欲張りすぎて「あれも! これも!」って手を出すと、どっちつかずになってイマイチってなるし、結局描けないからってイライラもしてくるんだ。
そうならないためにも、「こんな絵を描いてみたい!」って思えるものを、1〜3コくらい探しておくといいんじゃないかな?

自分が気になる絵柄のリストを作ることは、自分の興味がどこに向いているのかを客観的に自覚するために役立ちます。

思いつくだけ書いた物の中で一番気になって仕方が無いものがあれば、それが自分の尤も興味が向いている対象と言うことです。

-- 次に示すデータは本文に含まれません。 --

-- ==== Sys2Proof/Certificates/Slice0/Obligations.lean ====
section
/-! DEFINITION. The statements about the part, one `def Obligations.<Name> : Prop` each. The tables in front of a statement list
the instructions that it covers with what the manual gives each of them. -/

section Statements

open Sys2Proof Sys2Proof.Machine

/-! ## Reset, decoding, the step -/

/-- After reset (R405, R410, R411): bring-up has not begun (PSTAT is 0), no context exists, no warp issues, every port is
enabled (PORTEN), REQTO is 50, no port is up, PWRLIM is 3,200, the management command register is idle with result 0, no peer
entry is valid, and the event ring is empty. Reset memory lists nothing and is in canonical form. That memory lists nothing, so
that its bytes read as 0, is the model's choice (log 1). -/
def Obligations.ResetState : Prop :=
  (State.reset.mgmt.step = 0 ∧ State.reset.mgmt.ready = false ∧ State.reset.mgmt.fatal = false ∧
  (∀ c, State.reset.ctx? c = none) ∧ State.reset.here = none ∧ State.reset.mgmt.portEn = 0xFFFF ∧
  State.reset.mgmt.reqto = 50 ∧ State.reset.mgmt.portUp = 0 ∧ State.reset.mgmt.pwrlim = 3200 ∧
  State.reset.mgmt.busy = false ∧ State.reset.mgmt.result = 0 ∧ (∀ p, (State.reset.peer p).entry = 0) ∧
  State.reset.mgmt.evrwr = 0 ∧ State.reset.mgmt.evrrd = 0) ∧
  (State.reset.canonical = true ∧ ∀ p : Place, State.reset.readPlace p = Memory.blank)

/-- A well-formed instruction that has a word decodes from that word to itself, with every operand at every value that its
encoding admits (R77 to R82). -/
def Obligations.DecodeEncode : Prop :=
  ∀ i w, wf i = true → encode i = some w → decode w = some i

/-- A word that decodes is the encoding of what it decodes to, but for bit 31, the chain bit (R55): so no two words that differ
in another bit decode to one instruction. -/
def Obligations.EncodeDecode : Prop :=
  ∀ w i, decode w = some i → ∃ v, encode i = some v ∧ w.extractLsb' 0 31 = v.extractLsb' 0 31

/-- Four words written out from the encodings of R77 to R81 decode to what they stand for: `uadd k1, k2, k3`; `bra` with offset
-1; `vadd v4, v5, 7` with its write bit; `retx`. -/
def Obligations.DecodeWords : Prop :=
  decode 0b00010000000001000010000011000000#32 = some (.uadd 1 2 3) ∧
  decode 0b00000001000001111111111111111111#32 = some (.bra (BitVec.allOnes 19)) ∧
  decode 0b00100000100001000000010111000111#32 = some (.vadd 1 4 5 0xC7) ∧
  decode 0b01111100000000000000000000000000#32 = some .retx

/-- A step issues the word at the warp's pc (R55, R200): where the agenda is empty, the part is not frozen, a warp may issue,
the packet at its pc, which no pair has begun before (R70), is one word `word` that decodes to `i`, and the packet passes the
decoder's checks (R83), the step is `exec i` in the state whose pc has moved past the packet and whose issue record names it.
Around it the step adds: what the fetch finds of errors that have struck (R392), the packet's consumer where the two form a
latched pair (R70), and what follows every attempt (a cycle passes, and the next warp has its turn). That one step issues one
packet is the model's choice (log 3). -/
def Obligations.StepRunsWord : Prop :=
  ∀ (s : State) (h : Here) (w : Warp) (word : BitVec 32) (i : Instr),
    s.agenda = [] → s.mgmt.frozen = false → s.issuer = some (h, w) → w.midPair = none →
    (s.begin w).fetchChain h.ctx w.pc.toNat 3 = .ok [word] → decode word = some i →
    packetCheck w w.pc.toNat none [⟨word, some i, none⟩] = none →
    let s1 := ((s.begin w).fetched h.ctx w.pc.toNat 1).withWords 1
    step s = afterIssue h w
      (match exec i ((s1.advance 1).atWord [⟨word, some i, none⟩] 0) with
       | .next t =>
         if t.iss.result ≠ .done then .next t
         else if w.role = .epilogue ∧ (t.curWarp.any (fun v => v.live != 0)) = true then
           runConsumer s1 w [⟨word, some i, none⟩] t.issued
         else .next t.issued
       | o => o)
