theorem Sys2Proof.Laws.RoundTrip.bralw (ka : BitVec 6) (n : BitVec 10) :
    Sys2Proof.Laws.RoundTrip.Statement (.bralw ka n) := by
  intro word hw
  obtain rfl : BitVec.ofNat 32 (0x72000000 + ka.toNat * 0x40000 + n.toNat * 0x100) = word := Option.some.inj hw
  have := ka.isLt
  have := n.isLt
  rw [BitVec.toNat_ofNat, Nat.mod_eq_of_lt (by omega)]
  generalize hx : (0x72000000 + ka.toNat * 0x40000 + n.toNat * 0x100 : Nat) = x
  obtain ⟨ho, e_n, e_ka, h0⟩ := Sys2Proof.Laws.fields_10at8_6at18 0x72 n ka 0 (by decide) (x := x) (by omega)
  simp only [decodeFields, ho, decodeCopy, e_n, e_ka, h0, Nat.reduceMod, Nat.reduceLeDiff, Nat.reduceEqDiff, ↓reduceIte]

theorem Sys2Proof.Laws.RoundTrip.cwait (ka : BitVec 6) (kb : BitVec 6) :
    Sys2Proof.Laws.RoundTrip.Statement (.cwait ka kb) := by
  intro word hw
  obtain rfl : BitVec.ofNat 32 (0x73000000 + ka.toNat * 0x40000 + kb.toNat * 0x1000) = word := Option.some.inj hw
  have := ka.isLt
  have := kb.isLt
  rw [BitVec.toNat_ofNat, Nat.mod_eq_of_lt (by omega)]
  generalize hx : (0x73000000 + ka.toNat * 0x40000 + kb.toNat * 0x1000 : Nat) = x
  obtain ⟨ho, e_kb, e_ka, h0⟩ := Sys2Proof.Laws.fields_6at12_6at18 0x73 kb ka 0 (by decide) (x := x) (by omega)
  simp only [decodeFields, ho, decodeCopy, e_kb, e_ka, h0, Nat.reduceMod, Nat.reduceLeDiff, Nat.reduceEqDiff, ↓reduceIte]

theorem Sys2Proof.Laws.RoundTrip.mloop (ka : BitVec 6) (kb : BitVec 6) (kc : BitVec 6) (t : BitVec 3) :
    Sys2Proof.Laws.RoundTrip.Statement (.mloop ka kb kc t) := by
  intro word hw
  obtain rfl : BitVec.ofNat 32 (0x74000000 + ka.toNat * 0x40000 + kb.toNat * 0x1000 + kc.toNat * 0x40 + t.toNat) = word := Option.some.inj hw
  have := ka.isLt
  have := kb.isLt
  have := kc.isLt
  have := t.isLt
  rw [BitVec.toNat_ofNat, Nat.mod_eq_of_lt (by omega)]
  generalize hx : (0x74000000 + ka.toNat * 0x40000 + kb.toNat * 0x1000 + kc.toNat * 0x40 + t.toNat : Nat) = x
  obtain ⟨ho, e_t, e_kc, e_kb, e_ka, h3⟩ := Sys2Proof.Laws.fields_3at0_6at6_6at12_6at18 0x74 t kc kb ka 0 (by decide) (x := x) (by omega)
  simp only [decodeFields, ho, decodeMatrix, e_t, e_kc, e_kb, e_ka, h3, Nat.reduceMod, Nat.reduceLeDiff, Nat.reduceEqDiff, ↓reduceIte]

theorem Sys2Proof.Laws.RoundTrip.mstep (ka : BitVec 6) (kb : BitVec 6) (kc : BitVec 6) (t : BitVec 3) :
    Sys2Proof.Laws.RoundTrip.Statement (.mstep ka kb kc t) := by
  intro word hw
  obtain rfl : BitVec.ofNat 32 (0x75000000 + ka.toNat * 0x40000 + kb.toNat * 0x1000 + kc.toNat * 0x40 + t.toNat) = word := Option.some.inj hw
  have := ka.isLt
  have := kb.isLt
  have := kc.isLt
  have := t.isLt
  rw [BitVec.toNat_ofNat, Nat.mod_eq_of_lt (by omega)]
  generalize hx : (0x75000000 + ka.toNat * 0x40000 + kb.toNat * 0x1000 + kc.toNat * 0x40 + t.toNat : Nat) = x
  obtain ⟨ho, e_t, e_kc, e_kb, e_ka, h3⟩ := Sys2Proof.Laws.fields_3at0_6at6_6at12_6at18 0x75 t kc kb ka 0 (by decide) (x := x) (by omega)
  simp only [decodeFields, ho, decodeMatrix, e_t, e_kc, e_kb, e_ka, h3, Nat.reduceMod, Nat.reduceLeDiff, Nat.reduceEqDiff, ↓reduceIte]

theorem Sys2Proof.Laws.RoundTrip.mfmt (ka : BitVec 6) (kb : BitVec 6) :
    Sys2Proof.Laws.RoundTrip.Statement (.mfmt ka kb) := by
  intro word hw
  obtain rfl : BitVec.ofNat 32 (0x76000000 + ka.toNat * 0x40000 + kb.toNat * 0x1000) = word := Option.some.inj hw
  have := ka.isLt
  have := kb.isLt
  rw [BitVec.toNat_ofNat, Nat.mod_eq_of_lt (by omega)]
  generalize hx : (0x76000000 + ka.toNat * 0x40000 + kb.toNat * 0x1000 : Nat) = x
  obtain ⟨ho, e_kb, e_ka, h0⟩ := Sys2Proof.Laws.fields_6at12_6at18 0x76 kb ka 0 (by decide) (x := x) (by omega)
  simp only [decodeFields, ho, decodeMatrix, e_kb, e_ka, h0, Nat.reduceMod, Nat.reduceLeDiff, Nat.reduceEqDiff, ↓reduceIte]

theorem Sys2Proof.Laws.RoundTrip.madr (ka : BitVec 6) :
    Sys2Proof.Laws.RoundTrip.Statement (.madr ka) := by
  intro word hw
  obtain rfl : BitVec.ofNat 32 (0x76000001 + ka.toNat * 0x40000) = word := Option.some.inj hw
  have := ka.isLt
  rw [BitVec.toNat_ofNat, Nat.mod_eq_of_lt (by omega)]
  generalize hx : (0x76000001 + ka.toNat * 0x40000 : Nat) = x
  obtain ⟨ho, e_ka, h0⟩ := Sys2Proof.Laws.fields_6at18 0x76 ka 1 (by decide) (x := x) (by omega)
  have j0 : x / 2 ^ 0 % 2 ^ 12 = 1 := by omega
  simp only [decodeFields, ho, decodeMatrix, e_ka, h0, j0, Nat.reduceMod, Nat.reduceLeDiff, Nat.reduceEqDiff, ↓reduceIte]

theorem Sys2Proof.Laws.RoundTrip.mcfg (ka : BitVec 6) (kb : BitVec 6) :
    Sys2Proof.Laws.RoundTrip.Statement (.mcfg ka kb) := by
  intro word hw
  obtain rfl : BitVec.ofNat 32 (0x76000002 + ka.toNat * 0x40000 + kb.toNat * 0x1000) = word := Option.some.inj hw
  have := ka.isLt
  have := kb.isLt
  rw [BitVec.toNat_ofNat, Nat.mod_eq_of_lt (by omega)]
  generalize hx : (0x76000002 + ka.toNat * 0x40000 + kb.toNat * 0x1000 : Nat) = x
  obtain ⟨ho, e_kb, e_ka, h0⟩ := Sys2Proof.Laws.fields_6at12_6at18 0x76 kb ka 2 (by decide) (x := x) (by omega)
  have j0 : (x / 2 ^ 0 % 2 ^ 18 = 1) = False := by apply eq_false; omega
  simp only [decodeFields, ho, decodeMatrix, e_kb, e_ka, h0, j0, Nat.reduceMod, Nat.reduceLeDiff, Nat.reduceEqDiff, ↓reduceIte]

theorem Sys2Proof.Laws.RoundTrip.mbatch (ka : BitVec 6) :
    Sys2Proof.Laws.RoundTrip.Statement (.mbatch ka) := by
  intro word hw
  obtain rfl : BitVec.ofNat 32 (0x77000000 + ka.toNat * 0x40000) = word := Option.some.inj hw
  have := ka.isLt
  rw [BitVec.toNat_ofNat, Nat.mod_eq_of_lt (by omega)]
  generalize hx : (0x77000000 + ka.toNat * 0x40000 : Nat) = x
  obtain ⟨ho, e_ka, h0⟩ := Sys2Proof.Laws.fields_6at18 0x77 ka 0 (by decide) (x := x) (by omega)
  simp only [decodeFields, ho, decodeMatrix, e_ka, h0, Nat.reduceMod, Nat.reduceLeDiff, Nat.reduceEqDiff, ↓reduceIte]

theorem Sys2Proof.Laws.RoundTrip.mwait (ka : BitVec 6) :
    Sys2Proof.Laws.RoundTrip.Statement (.mwait ka) := by
  intro word hw
  obtain rfl : BitVec.ofNat 32 (0x77000001 + ka.toNat * 0x40000) = word := Option.some.inj hw
  have := ka.isLt
  rw [BitVec.toNat_ofNat, Nat.mod_eq_of_lt (by omega)]
  generalize hx : (0x77000001 + ka.toNat * 0x40000 : Nat) = x
  obtain ⟨ho, e_ka, h0⟩ := Sys2Proof.Laws.fields_6at18 0x77 ka 1 (by decide) (x := x) (by omega)
  simp only [decodeFields, ho, decodeMatrix, e_ka, h0, Nat.reduceMod, Nat.reduceLeDiff, Nat.reduceEqDiff, ↓reduceIte]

興味の対象が分かれば、参考にさせてもらうお手本を探すことの難易度がぐんっと下がってきます。

漠然とした目標で練習を進めていくよりも、明確に目標を決めてしまった方がゴール地点がよりハッキリと見えてくると言う事です。

 

そうやった方が早く上手くなったりすんのか?

 

さぁね。それは平太の頑張り次第だろ。

 

とは言え、目標を定めただけでは一気にスキルアップするわけではありません。

ただ、やるとやらないとでは、遠回りをするかしないかの差は出てくるんじゃないかなと思います。